theorem checkTransform_large {S : FBlock} (hfin : ∀ j : Elem, finite S[j] = true)
    (hlarge : ∃ j : Elem, 2 ^ 24 < |fval S[j]|) : checkTransform S = some .operandRange :=
  checkTransform_range S hfin (hlarge.imp fun j hj => (overRange_iff _ (hfin j)).mpr hj)

theorem finite_iff_extractLsb' (w : Word) : finite w = true ↔ w.extractLsb' 23 8 ≠ 255 := by
  rw [finite_iff, ne_eq, ne_eq, ← BitVec.toNat_inj]
  rfl

theorem lt_abs_fval_iff_extractLsb' {w : Word} (h : finite w = true) :
    2 ^ 24 < |fval w| ↔ 0x4B800000 < (w.extractLsb' 0 31).toNat := by
  rw [← overRange_iff w h, overRange, decide_eq_true_iff]

/-! ### What DEQUANT can produce (R74) -/

theorem sint8_natAbs_le (b : Byte) : (sint8 b).natAbs ≤ 128 := by
  unfold sint8
  split <;> omega

theorem dequant_natAbs_le (b : Byte) (d : Divisor) : (dequant (sint8 b) d).natAbs ≤ 2 ^ 24 := by
  rw [dequant, Int.natAbs_mul, Int.natAbs_natCast]
  calc (sint8 b).natAbs * d.toNat ≤ 128 * 2 ^ 16 := Nat.mul_le_mul (sint8_natAbs_le b) d.isLt.le
    _ ≤ 2 ^ 24 := by norm_num

/-- The pattern of a dequantized element is the exact product's. -/
theorem dequantBlock_value (B : QBlock) (T : QTable) (i : Elem) :
    finite (dequantBlock B T)[i] = true ∧ fval (dequantBlock B T)[i] = dequant (sint8 B[i]) T[i] := by
  simpa [dequantBlock] using fencInt_value _ (dequant_natAbs_le B[i] T[i])

theorem abs_fval_dequantBlock_le (B : QBlock) (T : QTable) (i : Elem) :
    |fval (dequantBlock B T)[i]| ≤ 2 ^ 24 := by
  rw [(dequantBlock_value B T i).2, ← Int.cast_abs, Int.abs_eq_natAbs]
  exact_mod_cast dequant_natAbs_le B[i] T[i]

/-- Settles O14: a cause of the check is the command's fault, and the tests on patterns are those on values. -/
theorem operandCheck : Obligations.OperandCheck := by
  refine ⟨fun d n s hb => ⟨fun hnon => ?_, fun hfin hlarge => ?_, fun hok => ?_⟩,
    fun w => ⟨finite_iff_extractLsb' w, lt_abs_fval_iff_extractLsb'⟩,
    fun B T i => ⟨(dequantBlock_value B T i).1, abs_fval_dequantBlock_le B T i⟩⟩
  · have hcheck : checkTransform (s.readF n) = some .operandNonfinite := checkTransform_nonfinite _ hnon
    exact ⟨exec_faults (.fdct d n) s hb _ hcheck, exec_faults (.idct d n) s hb _ hcheck⟩
  · have hcheck : checkTransform (s.readF n) = some .operandRange := checkTransform_large hfin hlarge
    exact ⟨exec_faults (.fdct d n) s hb _ hcheck, exec_faults (.idct d n) s hb _ hcheck⟩
  · have hcheck : checkTransform (s.readF n) = none := checkTransform_passes hok
    exact ⟨⟨_, exec_result (.fdct d n) s hb hcheck, rfl⟩, ⟨_, exec_result (.idct d n) s hb hcheck, rfl⟩⟩

/-! ### The accuracy contract (R64) -/

/-- An attained bound of the magnitudes is the largest one. -/
theorem blockMax_eq_of_attained {S : FBlock} {M : ℚ} (hle : ∀ j : Elem, |fval S[j]| ≤ M)
    (hatt : ∃ j : Elem, |fval S[j]| = M) : blockMax S = M := by
  obtain ⟨j, rfl⟩ := hatt
  exact le_antisymm ((blockMax_le_iff S _).mpr ⟨abs_nonneg _, hle⟩) (abs_fval_le_blockMax S j)

/-- The contract in the words of R64, with `M` the attained maximum. -/
theorem Accurate.of_attained {exact : (Elem → ℝ) → Elem → ℝ} {impl : FBlock → FBlock}
    (h : Accurate exact impl) {S : FBlock} {M : ℚ}
    (hok : ∀ j : Elem, finite S[j] = true ∧ |fval S[j]| ≤ 2 ^ 24) (hle : ∀ j : Elem, |fval S[j]| ≤ M)
    (hatt : ∃ j : Elem, |fval S[j]| = M) (i : Elem) :
    finite (impl S)[i] = true ∧
      |(fval (impl S)[i] : ℝ) - exact (fun j => (fval S[j] : ℝ)) i| ≤ (tol M : ℝ) := by
  rw [← blockMax_eq_of_attained hle hatt]
  exact h S ((inRange_iff S).mpr hok) i

theorem commandResult_fdct_readF (d n : BufIdx) (s : State) :
    (commandResult (.fdct d n) s).readF d = Config.fdctImpl (s.readF n) :=
  readF_writeF_same s d _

• • • • •

*Exercise:* Copy out the range of lines above starting at the line with "2 ^ 24 < |fval w|" and ending at the line with "rw [dequant, Int.natAbs_mul, Int.natAbs_natCast]", exactly and including both.

*Written response:*
    2 ^ 24 < |fval w| ↔ 0x4B800000 < (w.extractLsb' 0 31).toNat := by
  rw [← overRange_iff w h, overRange, decide_eq_true_iff]

/-! ### What DEQUANT can produce (R74) -/

theorem sint8_natAbs_le (b : Byte) : (sint8 b).natAbs ≤ 128 := by
  unfold sint8
  split <;> omega

theorem dequant_natAbs_le (b : Byte) (d : Divisor) : (dequant (sint8 b) d).natAbs ≤ 2 ^ 24 := by
  rw [dequant, Int.natAbs_mul, Int.natAbs_natCast]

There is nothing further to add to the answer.